As to Luther’s degree of alcohol consumption, I have no evidence one way or the other, nor do you. My only point is the defense offered by the A&O website, the idea that if Luther were a drunk he could not have produced what he did, is completely lame.

   There is no record of Luther ever being drunk (whereas, documentation does exist with those others you mention). At least, we can agree, I think, that if there were such historical documentation that Luther was drunk or often drunk, we could grant the possibly he was a high-functioning alcoholic. But such documentation does not exist. Coupled with the fact that he led a highly productive life, we can at least rule out that he was a low-functioning alcoholic. The burden of proof though really rests on those who claim Luther was a high-functioning alcoholic. Without any evidence to the contrary, one can only make judgments based on the information available, and in terms of information available, Luther and those around Luther wrote a lot about Luther. It is not as if we can’t come up with a historical picture of the man due to lack of information. Luther led a highly productive life, and was not an alcoholic.
And finally, Rob wrote in and said,

“Your attempt to dispel what you believed to be the more popular Luther myths fell short at best. I especially loved the last myth which Mr. Arnzen set up as, ‘Here’s one that is very important. Did ML on his death bed convert back, to Roman Catholicism or reconvert as you will.’ And you responded with something to the effect of this topic comes up on Catholic discussions boards all the time. Oh really, which boards are those. I’ve never read anything of the sort on any RC board. All the RC’s I know all agree that once ML fell from grace and left Mother Church, he never reconverted back. Mr. Swanson, can you point me to one RC board where a RC wrote that ML before he died reconverted back to Mother Church?”

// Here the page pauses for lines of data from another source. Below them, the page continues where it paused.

/-- `10_state.md` R38, R42, R43, R46, `41_notifier_atomics.md` R205: a command raises a doorbell only as BM_COMMIT,
BM_RELEASE or a notify and clears none; only BM_ACQW changes LAST_USED, only BM_INIT sets CB_VALID and nothing clears it,
only FFT_RINIT changes a slot, and only FFT_TOPBINS the working buffers (`10_state.md` R51). -/
def Obligations.CommandsWriteOnlyTheirOwn : Prop :=
  ∀ (i : Instr) (s t : State), exec i s = .next t →
    ((s.port .C).db = false → (t.port .C).db = true → i = .bmCommit ∨ i = .ntNotifyC) ∧
    ((s.port .P).db = false → (t.port .P).db = true → i = .bmRelease ∨ i = .ntNotifyP) ∧
    (∀ p, (s.port p).db = true → (t.port p).db = true) ∧
    (t.lastUsed ≠ s.lastUsed → i = .bmAcqw) ∧
    (s.cbValid = true → t.cbValid = true) ∧ (t.cbValid ≠ s.cbValid → i = .bmInit) ∧
    (∀ k, t.inst k ≠ s.inst k → i = .fftRinit k) ∧
    (t.wb = s.wb ∧ t.ob = s.ob ∨ ∃ k, i = .fftTopbins k)

/-- `60_exceptions.md` R331, R332: a command of a BUSY port that ends with a code other than OK and TIMEOUT has changed
no memory, RES register, doorbell, buffer-manager register or instance slot. -/
def Obligations.FailedCommandsHaveNoEffect : Prop :=
  ∀ (i : Instr) (s t : State), s.act.busy = true → exec i s = .next t → t.act.busy = false → t.act.code ≠ .ok →
    t.act.code ≠ .timeout →
    Frame s t ∧ SameMemory s t ∧ SameResults s t ∧ SameDoorbells s t ∧ SameBuffers s t ∧ SameSlots s t

/-- `10_state.md` R37, R39, R48, `70_reset_and_hazards.md` R379: while a port's command is in flight no step changes its
latched word, its arguments or its start time, nor its code and its RES registers, and the overrun flag is not cleared. -/
def Obligations.InFlightCommandIsFixed : Prop :=
  ∀ (s t : State) (p : Port), step s = .next t → (s.port p).busy = true → (t.port p).busy = true →
    (t.port p).latch.word = (s.port p).latch.word ∧ (t.port p).latch.a0 = (s.port p).latch.a0 ∧
    (t.port p).latch.a1 = (s.port p).latch.a1 ∧ (t.port p).latch.a2 = (s.port p).latch.a2 ∧
    (t.port p).latch.a3 = (s.port p).latch.a3 ∧ (t.port p).latch.t0 = (s.port p).latch.t0 ∧
    ((s.port p).latch.counted = true → (t.port p).latch.counted = true) ∧ (t.port p).code = (s.port p).code ∧
    (t.port p).cmd = (s.port p).cmd ∧ (t.port p).res0 = (s.port p).res0 ∧ (t.port p).res1 = (s.port p).res1 ∧
    (t.port p).res2 = (s.port p).res2 ∧ (t.port p).res3 = (s.port p).res3

/-- `10_state.md` R34, clause (4), `40_buffer_manager.md` R156: `overrun_count` changes only by BM_INIT, to 0, or by a
BM_ACQW that has not counted, by 1, which then has counted or has ended: with `InFlightCommandIsFixed`, at most once a
command. -/
def Obligations.OverrunIsCountedOnce : Prop :=
  ∀ (i : Instr) (s t : State), s.cfg.wf = true → s.quietOn (definedFields s.cfg) →
    (∀ f, fftCheck s s.latch i = some (.ok f) → ∀ r ∈ f.written, r.overlaps (definedFields s.cfg) = false) →
    exec i s = .next t → t.overrunCount ≠ s.overrunCount →
    (i = .bmInit ∧ t.overrunCount = 0) ∨
    (i = .bmAcqw ∧ s.latch.counted = false ∧ t.overrunCount = s.overrunCount + 1 ∧
      (t.latch.counted = true ∨ Ended t .timeout))
end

   Let’s dispel the myth about my last name being Swanson. It is not. I’ve spent about ten years reading Catholic materials (including Catholic discussion boards) about Luther. I have yet to read a published Catholic apologist claim Luther recanted on his deathbed. On the other hand, I have read Catholics asking about this. Here are links to two blog entries I did reviewing this myth, brought about by Catholic discussion boards:
Luther’s Deathbed Re-Conversion to the Roman Catholic Church
Did Luther Recant on His Deathbed?
In both entries links are provided to Catholic discussion threads on this topic. Particularly humorous was a Catholic participant who argued “the friends of Luther who recorded his last hours took liberties in describing the details of Luther’s death for posterity” and they had “…interest in presenting a tidy record of Luther’s death.” In other words, conspiracy!